Говорит, говорит и сама себя перебивает.
— Одного парня змея кусила. Распух. Привезли его и ту змею, что кусила. Привезли! Лечили, толщина на спад пошла. Полегчило, полегчило, совсем хорошо стало. Но тоже помер. А Генка в Донецке женился, девочка в Харькове училась. Петька-младший хотел жениться сам, купил водку, а жениться не стал: «Зачем всё с другими ходишь, говорит, если я на те жениться хочу?» А она ну никак. Он и не стал. А Генка говорит: «Не пропадать же водке» — и стал жениться сам. Не на этой вертихвостке, а на своей харьковской… Сам Иван ещё не женился. Говорят, ходит-приглядывается там к одной. Вдова!.. Так вот теперь Пётр Васильевич, пёс-перепёс-младшей-дочки-муж, остепенился малость — как не пьёт, а с утра ковырнёт бутылку кихвира и бегом на работу. На двух протезах.

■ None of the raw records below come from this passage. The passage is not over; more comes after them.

/-- R84, R86 to R88: the outcome of a TEST_LOAD call at the impedance test context, for a context that stands on the call's module. In
LOADING an acknowledged ON begins SETTLE and a failed one aborts the test with cause CALL_FAILED; in RELEASING an acknowledged OFF
begins RELEASE_SETTLE and a failed one aborts with RELEASE_FAILED; in CLOSING an acknowledged ON has the load released, or owed (the load is
then marked acknowledged, log entry 39: the model's choice), a failed ON or an acknowledged OFF ends the context, and a failed OFF does so
with TEST_RELEASE_FAILED. A call of a module on which no context stands changes nothing of the Battery Monitor.
R39, R42: the outcome of a MODULE call at its rectifier. A retry's ENABLE that is acknowledged begins the TRIAL, or is owed again where
the feed phase is not PRESENT; one that fails ends the retry, which waits out the delay again or locks the module out. Any other MODULE
call changes no record, and its failure posts RECTIFIER_CALL_FAILED with its cause. The model's own: the mark that tells a retry's ENABLE, and that
its outcome outside ENABLING does nothing and posts nothing (log entry 28); that a TEST_LOAD outcome acts for a context on its own module alone, and
that a context which ends has no release owed (log entry 22). -/
def Obligations.ModuleAndTestCallOutcomes : Prop :=
  (∀ (s : State) (cmd : CommandRecord) (k : Fin 6) (c : Instr), cmd.target = .rectifier k → CapacityOk s →
    (cmd.kind = .enable ∨ cmd.kind = .disable) →
    let enabling := cmd.retry = true ∧ (s.rect k).state = .faulted ∧ (s.rect k).retryPhase = some .enabling
    (callAcked s cmd c → ∃ t, exec c s = .next t ∧ t.ulc.line = .guarded ∧ t.ulc.transaction = none ∧
      changesOnly [.rsv, .ulc] s t ∧ rectsKeptBut k s t ∧ t.rect k =
        if enabling then
          if s.fed k = true then { s.rect k with retryPhase := some .trial, retryTimer := some s.cfg.retryDelayMs }
          else { s.rect k with retryPhase := some .due, retryTimer := none }
        else s.rect k) ∧
    ∀ cause, callFails s cmd c cause → ∃ t, exec c s = .next t ∧ t.ulc.line = .guarded ∧ t.ulc.transaction = none ∧
      changesOnly [.rsv, .ulc, .nq] s t ∧ rectsKeptBut k s t ∧
      (enabling → t.rect k = if (s.rect k).retryCount < s.cfg.retryLimit then
          { s.rect k with retryPhase := some .delay, retryTimer := some s.cfg.retryDelayMs }
        else { s.rect k with state := .lockedOut, retryPhase := none, retryTimer := none }) ∧
      (¬ enabling → t.rect k = s.rect k) ∧ (cmd.retry = true → ¬ enabling → t.nq = s.nq) ∧
      (cmd.retry = false →
        t.nq = (post .rectifierCallFailed k (u8 (if cmd.kind = .enable then 0 else 1) ++ u8 cause) s).nq)) ∧
  ∀ (s : State) (cmd : CommandRecord) (i : Fin 4) (c : Instr), cmd.target = .battery i →
    (cmd.kind = .testLoadOn ∨ cmd.kind = .testLoadOff) →
    let off : CommandRecord := ⟨.battery i, .testLoadOff, none, .bmn, 0, false⟩
    let ended := fun t : State => t.bmn.test.phase = .idle ∧ t.bmn.test.module = none ∧ t.bmn.test.releaseOwed = false
    let aborted := fun (t : State) (cause : AbortCause) => ended t ∧ (t.batt i).state = .online ∧
      (t.batt i).latest = some ⟨.aborted, some cause, none, none⟩ ∧ (t.batt i).resistance = (s.batt i).resistance ∧
      battsKeptBut i s t ∧ changesOnly [.bmn, .ulc, .nq] s t
    (callAcked s cmd c → ∃ t, exec c s = .next t ∧ t.ulc.line = .guarded ∧ t.ulc.transaction = none ∧ t.ulc.q0 = s.ulc.q0 ∧
      t.bmn.batts = s.bmn.batts ∧ changesOnly [.bmn, .ulc] s t ∧
      (s.bmn.test.module ≠ some i → t.bmn = s.bmn ∧ t.ulc.q1 = s.ulc.q1) ∧
      (s.bmn.test.module = some i →
        (cmd.kind = .testLoadOn → s.bmn.test.phase = .loading → t.ulc.q1 = s.ulc.q1 ∧
          t.bmn.test = { s.bmn.test with loadAcked := true, phase := .settle, count := 0 }) ∧
        (cmd.kind = .testLoadOn → s.bmn.test.phase = .closing →
          t.bmn.test = { s.bmn.test with loadAcked := true, releaseOwed := decide (64 ≤ s.ulc.q1.length) } ∧
          t.ulc.q1 = if s.ulc.q1.length < 64 then s.ulc.q1 ++ [off] else s.ulc.q1) ∧
        (cmd.kind = .testLoadOff → s.bmn.test.phase = .releasing → t.ulc.q1 = s.ulc.q1 ∧
          t.bmn.test = { s.bmn.test with phase := .releaseSettle, count := 0 }) ∧
        (cmd.kind = .testLoadOff → s.bmn.test.phase = .closing → ended t ∧ t.ulc.q1 = s.ulc.q1))) ∧
    ∀ cause, callFails s cmd c cause → ∃ t, exec c s = .next t ∧ t.ulc.line = .guarded ∧ t.ulc.transaction = none ∧
      t.ulc.q0 = s.ulc.q0 ∧ t.ulc.q1 = s.ulc.q1 ∧
      (s.bmn.test.module ≠ some i → changesOnly [.ulc] s t) ∧
      (s.bmn.test.module = some i →
        (cmd.kind = .testLoadOn → s.bmn.test.phase = .loading → aborted t .callFailed) ∧
        (cmd.kind = .testLoadOff → s.bmn.test.phase = .releasing → aborted t .releaseFailed) ∧
        (cmd.kind = .testLoadOn → s.bmn.test.phase = .closing → ended t ∧ t.bmn.batts = s.bmn.batts ∧
          changesOnly [.bmn, .ulc] s t) ∧
        (cmd.kind = .testLoadOff → s.bmn.test.phase = .closing → ended t ∧ t.bmn.batts = s.bmn.batts ∧
          t.nq = (post .testReleaseFailed i [] s).nq ∧ changesOnly [.bmn, .ulc, .nq] s t))

/-- R155, R156, R159 to R161: the line's own events. A call's end returns the driven line to rest and starts the response timer, but for
a broadcast, which ends at once; the first character of an answer stops the timer; a rest of the line returns GUARD to IDLE with the
divider settings in force; a character outside a transaction takes IDLE to GUARD; LINK_JABBER is posted once for a run of activity. With no bits
of a call to send the part drives rest, which is 1. That an event which finds no occasion changes nothing is the model's (log entry 6), as
is the moment at which each is taken (log entry 34). -/
def Obligations.LineEvents : Prop :=
  ∀ s : State,
    (∀ t, s.ulc.line = .call → s.ulc.transaction = some t → (∀ p, t ≠ .pass 0 p) →
      exec .callEnd s = .next { s with ulc := { s.ulc with
        line := .wait, sending := [], responseTimer := some (4 * (s.cfg.responseTimeoutCode + 1)) } }) ∧
    (∀ p r, s.ulc.line = .call → s.ulc.transaction = some (.pass 0 p) → s.mgp.pending = .deferred r →
      ∃ t, exec .callEnd s = .next t ∧ t.ulc.line = .guarded ∧ t.ulc.transaction = none ∧ t.ulc.pass = none ∧
        t.ulc.sending = [] ∧ t.mgp.reply = some (replyFrame r.kind r.tag okEmpty) ∧ t.mgp.pending = .free ∧
        changesOnly [.mgp, .ulc] s t) ∧
    (s.ulc.sending = [] → ∀ bit, s.ulc.level bit = true) ∧
    (s.ulc.line ≠ .call → exec .callEnd s = .next s) ∧
    (s.ulc.line = .wait → exec .answerFirstCharacter s =
      .next { s with ulc := { s.ulc with line := .answer, responseTimer := none } }) ∧
    (s.ulc.line ≠ .wait → exec .answerFirstCharacter s = .next s ∧ exec .responseTimeout s = .next s) ∧
    (s.ulc.line ≠ .answer → exec .answerGapTimeout s = .next s ∧ (∀ chars, exec (.answerComplete chars) s = .next s) ∧
      ∀ cause, exec (.jabberInAnswer cause) s = .next s) ∧
    (s.ulc.line = .guarded → exec .lineIdle s = .next { s with ulc := { s.ulc with
      line := .idle, jabberPosted := false, divN := s.cfg.linkDivN, divK := s.cfg.linkDivK } }) ∧
    (s.ulc.line ≠ .guarded → exec .lineIdle s = .next s) ∧
    (s.ulc.line = .idle → exec .characterOutsideTransaction s = .next { s with ulc := { s.ulc with line := .guarded } }) ∧
    (s.ulc.line ≠ .idle → exec .characterOutsideTransaction s = .next s) ∧
    (s.ulc.line = .idle ∨ s.ulc.line = .guarded → s.ulc.jabberPosted = false → exec .linkJabber s =
      .next (post .linkJabber 0 [] { s with ulc := { s.ulc with line := .guarded, jabberPosted := true } })) ∧
    (s.ulc.jabberPosted = true → exec .linkJabber s = .next s)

Он автобусом, околи дома остановка, восьмой автобус или троллейбус двадцать шестой. Дом там, «Слава Советскому Союзу!» написано, овощи-картошку продают внизу по десять копеек, а на рынке рядом — тридцать! Да сорок! Вот идолы проклятые! У Тани-внучки нема-зна-чего. В положении вторая половина, и тут те на — пендицит разлился. Перировали. Внучкин муж Димка, он электрик и слесарь — две должности занимает! Полы моет сам, стирает, сам балалайку делает. Одну сделал — играет, за другую принялся — скоблит, Димка зовут!.. Меня уважает. Чего нажарит: «Бабу-у-ля! Идте кушать, то просты-ы-анет!.. А Толик-внук всё в армии.
Тут в воскресенье утром схватилась, захлопотала, собрала гостинцы и на Таганку к дочке-Вале поехала, возвратилась в понедельник утром мрачная, лицо подтянуло. Села завтракать, и не ест. Видно, хлебнула у доченьки полную чашу.
Оказалось, они всем семейством стали донимать матерь-тёщу-бабушку, что помирать её домой не возьмут, раз она не с ними живёт, и, мол, из армии Толик-внук вот-вот вернётся, сразу оженится, и нет у бабки комнаты! Бабуля им сдаваться не стала и сообщила: «Вот тут три дня болела, так меня и лечили, и ходили за мной, и питанию прямо в диван подавали».
А те в ответ, как из миски:
— Так это три дня, а ты похворай три месяца, тогда посмотрим, кто тебе «в диван подаст»!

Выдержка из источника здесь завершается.